This library reads SGML document types definitions and parses SGML files accordingly. It may be used for parsing, checking, or converting SGML files.
The Standard Generalized Markup Language (SGML) is a structured document representation suitable for document manipulation, exchange and storage [SGML]. Among other things SGML is the format upon which is based HTML, the World Wide Web Hypertext Markup Language [HTML].
A first version of this library was built on top of James Clark NSGMLS C++ SGML parser, a fully validating and stable parser. Subsequent versions may still use the NSGMLS parser, if the quake variable USE_NSGMLS is true in the m3makefile when compiling the library, but default to a native Modula-3 XML/SGML parser. XML is a subset of SGML being defined by the World Wide Web consortium [XML].

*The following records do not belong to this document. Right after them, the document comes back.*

-- ==== Sys2Proof/Safety.lean ====
section
/-!
DEFINITION. Safety.lean: the states that statements about the module speak of.
-/
namespace Sys2Proof.Machine

/-- No action of a fatal event is still to be taken: between steps it always holds (R45, R399, R506, R513; 95). -/
def State.noneDue (s : State) : Prop := s.pd.haltDue = none ∧ s.pd.failDue = none ∧ s.pwr.resetDue = []

/-- A Clause of the running Period that may still become complete. -/
def State.clauseOpen (s : State) (c : Nat) : Bool :=
  (s.clause c).runs && (s.clause c).complete.isNone && !(s.clause c).missed

/-- No write of the step is still to be looked at, and no failure of a companion request still to be met: between steps it always holds. -/
def State.noneNoted (s : State) : Prop := s.wrote = [] ∧ s.oxl.failed = [] ∧ s.oxl.missing = none

/-- Nothing in the module waits for something else: no transfer, commit, hold, halt or open Clause. -/
structure State.Quiet (s : State) : Prop where
  noted  : s.noneNoted
  due    : s.noneDue
  period : s.pcState ≠ 3 ∧ (s.pcState = 2 → ∀ c < 16, s.clauseOpen c = false)
  coll   : s.coll.runs = [] ∧ s.coll.reshard = none
  commit : s.uu.openCommit = none
  shadow : s.sh.runs = [] ∧ s.sh.replay = none ∧ s.holds = false

/-- No command that has been read waits on its ring or in the deferred queue, and the registers say so. -/
structure State.Drained (s : State) : Prop where
  flights : ∀ f ∈ s.cp.flights, f.phase = .dispatched
  depth   : s.get F.BW_QUEUE_DEPTH = 0
  waiting : ∀ k < 64, s.get (F.CP_RING_STATUS_WAITING k) = 0

/-- In such a state the end of a step has nothing to bring forward, so a command's effect is all that changes. -/
structure State.Calm (s : State) : Prop extends s.Quiet, s.Drained

/-- Every stack answers, no line is poisoned and no error is armed: an access of HBM meets no error. -/
structure State.Sound (s : State) : Prop where
  allStacks : s.get F.RS_HELD_HBM = 0
  poison : s.poison = []
  inject : s.inject = []

/-- `t` is `s` with the bytes `bs` stored from `a` on, and nothing else changed. -/
def State.Stores (s t : State) (a : Nat) (bs : List Byte) : Prop :=
  t = { s with hbm := t.hbm } ∧ t.hbm.read a bs.length = bs ∧ ∀ x, x < a ∨ a + bs.length ≤ x → t.hbm.get x = s.hbm.get x

/-- `s` with the bytes `bs` stored in HBM from `a` on by a command, or by the companion, and the write noted for the end of the step (R41, R157,
R186, R196, R237, R271). -/
def State.stored (s : State) (a : Nat) (bs : List Byte) (c : Option CmdRef) : State :=
  { s.noteWrite a bs.length c with hbm := s.hbm.write a bs }

/-- A write of `n` bytes at `a` is of no further concern: no Period runs, no commit is open, and no loaded table lies there. -/
def State.Unwatched (s : State) (a n : Nat) : Prop :=
  s.pcState ≠ 2 ∧ s.pcState ≠ 3 ∧ s.uu.openCommit = none ∧ (∀ t ∈ s.cj.tables, overlaps a n t.address t.length = false) ∧
    ∀ j ∈ s.cj.jobs, overlaps a n j.table.address j.table.length = false

/-- Port `q` is UP and idle, with a credit and room for a flit, and no port owes credits that it could return: a message of one flit queued there
leaves at once, alone. -/
structure State.Clear (s : State) (q : Nat) : Prop where
  inject : s.inject = []
  port   : q < 8
  up     : s.portUp q = true
  idle   : (s.port q).queue = []
  credit : 0 < (s.port q).shared
  room   : (s.port q).buffer.length < replaySlots q
  owed   : ∀ k < 8, ∀ n ∈ (s.port k).owed, n < 8

/-- `t` is `s` with message `m` of command `c` sent on port `q`, and the shadow engine as `t` has it. -/
def State.Asks (s t : State) (q : Nat) (c : CmdRef) (m : OutMsg) : Prop :=
  t = { s.usePort (some c) q with fab := t.fab, out := s.out ++ [m], sh := t.sh }

/-- A flit header of TYPE 0: the flit holds messages (R444). -/
abbrev NormalFlit (flit : BitVec 96) : Prop := bits flit.toNat 14 2 = 0

/-- `s` when a message of a class, with `n` data bytes, has come in on an Orrex Link port: the credits of its flit header are taken, and its own
slots are returned at once (R444, R454). -/
def State.heard (s : State) (l : Nat) (flit : BitVec 96) (cls n : Nat) : State :=
  (s.creditIn l ⟨bits flit.toNat 0 14, bits flit.toNat 14 2, bits flit.toNat 16 2, bits flit.toNat 18 10⟩).send
    (.oxlCredit l cls (1 + oxlSlots n))

/-- Of the Orrex Link interface, `t` differs from `s` only in what an agent had read and asked for: none of it is left (R446). -/
def State.Released (s t : State) (o : OxlOwner) : Prop :=
  t.oxl = { s.oxl with pending := t.oxl.pending, waiting := t.oxl.waiting, lines := t.oxl.lines, seen := t.oxl.seen } ∧
    ∀ x ∈ t.oxl.seen, x.owner ≠ o

/-- Every register field but those listed reads in `t` as in `s`. -/
def State.sameRegs (s t : State) (changed : List Field) : Prop :=
  ∀ f : Field, f.key ∉ changed.map Field.key → t.get f = s.get f

/-- From `s` to `t` one command more has ended: `c`, as `d` says. -/
def State.Ends (s t : State) (c : CmdRef) (d : Done) : Prop :=
  ∃ (attach : Option (Nat × Nat)) (noted : Bool) (cmd : Option Instr), t.cp.ended = s.cp.ended ++ [⟨c, d, attach, noted, cmd⟩]

/-- A program that only copies and converts: its stages are ELTWISE without epilogue, and its tensors lie in HBM, without block scales,
extension planes or digests. -/
def Program.Plain (g : Program) : Prop :=
  (∀ st ∈ g.stages, st.kind = 3 ∧ st.epis = []) ∧
    ∀ x ∈ g.tensors, x.digest = false ∧ x.mx = false ∧ x.fmt ≠ .m40 ∧
      ∀ r < x.rows, x.rowAddr r < hbmEnd ∧ x.rowAddr r + x.fmt.bytes x.d0 ≤ hbmEnd

/-- The eight rows of COLLECTIVE by their sub-operation (R345). -/
def collRow (h : Hdr) (p : CollParams) : Nat → Instr
  | 1 => .reduceScatter h p
  | 2 => .allGather h p
  | 3 => .allReduce h p
  | 4 => .broadcast h p
  | 5 => .permute h p
  | 6 => .send h p
  | 7 => .recv h p
  | _ => .ringExchange h p

/-- A routed message of VC 1 to 3 as a command: its arrival port, its route, the sub-channel it came on, its data length, and what the router
sends on. -/
inductive RoutedRow : Instr → Fin 8 → Route → Nat → Nat → (Nat → OutMsg) → Prop where
  | collective (q r m d) : RoutedRow (.collectiveMessage q r m d) q r (subOf 1 r) d.length (fun p => .collective p r m d)
  | p2p (q r m d) : RoutedRow (.p2pMessage q r m d) q r (subOf (if r.sub.toNat / 2 = 3 then 3 else 1) r) d.length (fun p => .p2p p r m d)
  | shadow (q r m d) : RoutedRow (.shadowMessage q r m d) q r (subOf 2 r) d.length (fun p => .shadow p r m d)
  | bulk (q r d) : RoutedRow (.bulkMessage q r d) q r (subOf 3 r) d.length (fun p => .bulk p r d)

/-- `s` with `n` flits of a sub-channel accepted on a port and consumed: the slots they took are owed to the far end, and returned in whole
units (R318, R320). -/
def State.taken (s : State) (p n sub : Nat) : State := (s.arrive p n sub).1.consume (s.arrive p n sub).2 n

/-- The fields that the record of an event may change: the event ring's, the class counters, the PLDM status, and a stack's error
counters. -/
def eventFields : List Nat :=
  [F.CP_EVT_SEQ_SEQ.key, F.CP_EVT_LOST_NOTE.key, F.CP_EVT_LOST_CORRECTED.key, F.CP_EVT_LOST_CONTAINED.key,
    F.CP_EVT_LOST_PERIOD_FATAL.key, F.CP_EVT_LOST_MODULE_FATAL.key, F.CP_STATUS_EVT_OVERFLOW.key, F.CP_EVT_FATAL_CODE.key,
    F.CP_EVT_FATAL_CLASS.key, F.CP_EVT_FATAL_VALID.key, F.ER_STATUS_PLDM_LOST.key, F.ER_STATUS_PLDM_QUEUED.key,
    F.ER_STATUS_ALERT.key]

/-- A field that the record of an event may change. -/
def eventField (f : Field) : Prop :=
  f.key ∈ eventFields ∨ (∃ c < 5, f.key = (F.ER_CLASS_COUNT c).key) ∨
    ∃ k < 16, f.key = (F.HM_ECC_CORRECTED k).key ∨ f.key = (F.HM_ECC_UNCORRECTABLE k).key ∨ f.key = (F.HM_ECC_POISONED k).key ∨
      f.key = (F.HM_ERR_ADDR_ADDR k).key

end Sys2Proof.Machine
end

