/-- SET_RULE: RULE defines a rule whose fields are in range, and refuses another with ST_BAD_PARAM; TABLE attaches a table whose entries
pass R248 and initialises its ledger: nothing committed, CLOSED, sealed; READ writes the records of the rules, 64 zero bytes for an
undefined one (R248, R251, R275, R276). -/
def Obligations.SetRuleDefines : Prop :=
  ∀ (h : Hdr) (s : State), s.Calm → s.Sound → s.bindingOk h .notBound = true → s.idle = true →
    (∀ (id : BitVec 8) (rec : BitVec 512), s.uu.tensors = 0 →
      (ruleOk (leBytes 64 rec.toNat) = true →
        ∃ t : State, exec (.setRuleRule h id rec) s = .next (t.finish (s.refOf h 0x51) ⟨ST_OK, 0, crc64 (leBytes 64 rec.toNat) % 2 ^ 64⟩) ∧
          t.ruleBytes id.toNat = leBytes 64 rec.toNat ∧ (∀ j, j ≠ id.toNat → t.ruleBytes j = s.ruleBytes j) ∧
          t = { s with uu := { s.uu with rules := t.uu.rules } }) ∧
      (ruleOk (leBytes 64 rec.toNat) = false →
        exec (.setRuleRule h id rec) s = .next (s.finish (s.refOf h 0x51) ⟨ST_BAD_PARAM, 0, 0⟩))) ∧
    (∀ (n : BitVec 32) (a l : BitVec 48), 1 ≤ n.toNat → n.toNat ≤ 65535 → a.toNat % 4096 = 0 → l.toNat % 4096 = 0 →
      a.toNat + 128 * n.toNat ≤ hbmEnd →
      (let imgs := pieces 128 (s.hbm.read a.toNat (128 * n.toNat))
       let size := 0x80 + 16 * (n.toNat + sumList ((imgs.map Param.of).map Param.blocks))
       (imgs.all s.paramOk = false → exec (.setRuleTable h false n a l) s = .next (s.finish (s.refOf h 0x51) ⟨ST_BAD_PARAM, 0, 0⟩)) ∧
       (imgs.all s.paramOk = true → firstsOk (imgs.map Param.of) = true → l.toNat + size ≤ hbmEnd →
         ∃ t : State, exec (.setRuleTable h false n a l) s = .next (t.finish (s.refOf h 0x51) ⟨ST_OK, 0, t.ledDigest % 2 ^ 64⟩) ∧
           t = { s with regs := t.regs, hbm := t.hbm, uu := { s.uu with tensors := n.toNat } } ∧
           (∀ q < 4, t.get (F.UU_TABLE_BASE q) = a.toNat ∧ t.get (F.UU_LEDGER_BASE q) = l.toNat) ∧
           t.ledCommitted = noPeriod ∧ t.ledTarget = noPeriod ∧ t.ledPhase = 0 ∧ t.ledSealed = true ∧
           ∀ x, x < l.toNat ∨ l.toNat + size ≤ x → t.hbm.get x = s.hbm.get x))) ∧
    (∀ (id : BitVec 8) (n : BitVec 32) (a : BitVec 48), 1 ≤ n.toNat → id.toNat + n.toNat ≤ 256 → a.toNat % 64 = 0 →
      a.toNat + 64 * n.toNat ≤ hbmEnd →
      (let bs := (List.range n.toNat).flatMap fun i => s.ruleBytes (id.toNat + i)
       (∀ i, (s.ruleBytes i).length = 64) →
       exec (.setRuleRead h id n a) s = .next (((s.stored a.toNat bs (some (s.refOf h 0x51))).finish (s.refOf h 0x51)
         ⟨ST_OK, 0, crc64 bs % 2 ^ 64⟩).settle) ∧
       (s.Unwatched a.toNat (64 * n.toNat) → ∃ t : State, s.Stores t a.toNat bs ∧
         exec (.setRuleRead h id n a) s = .next (t.finish (s.refOf h 0x51) ⟨ST_OK, 0, crc64 bs % 2 ^ 64⟩))))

The native Modula-3 library was developed with the goal of removing dependencies on foreign packages (NSGMLS) which needed to be installed separately. Implementing a fully validating SGML parser, however, is a significant task (NSGMLS weights in at 50000 lines). Thus, a subset of SGML, based on XML, was implemented; several secondary options are not implemented. Nonetheless, the implementation goes beyond XML since the HTML 3.2/4.0 document type definitions needed to be handled, as well as common HTML documents. Among other things, tags validation was required in order to detect and supply omitted tags.
Therefore, while the native Modula-3 SGML parser backend still has some limitations, a large part of the needed underlying machinery has been implemented. It has been relatively easy to extend as more features were required. It is expected to continue evolving as it gains more widespread use and as the XML standard matures.
The default path for catalogs is PKG_INSTALL/sgml/src/dtd, where PKG_INSTALL is defined in the m3build template (e.g. /usr/local/modula3-3.6/lib/m3/pkg) for the Modula-3 parser. For NSGMLS, the default value depends on how it was compiled. Document type definitions are provided in this package for HTML 3.2, HTML 4.0, Math HTML, and Linuxdoc.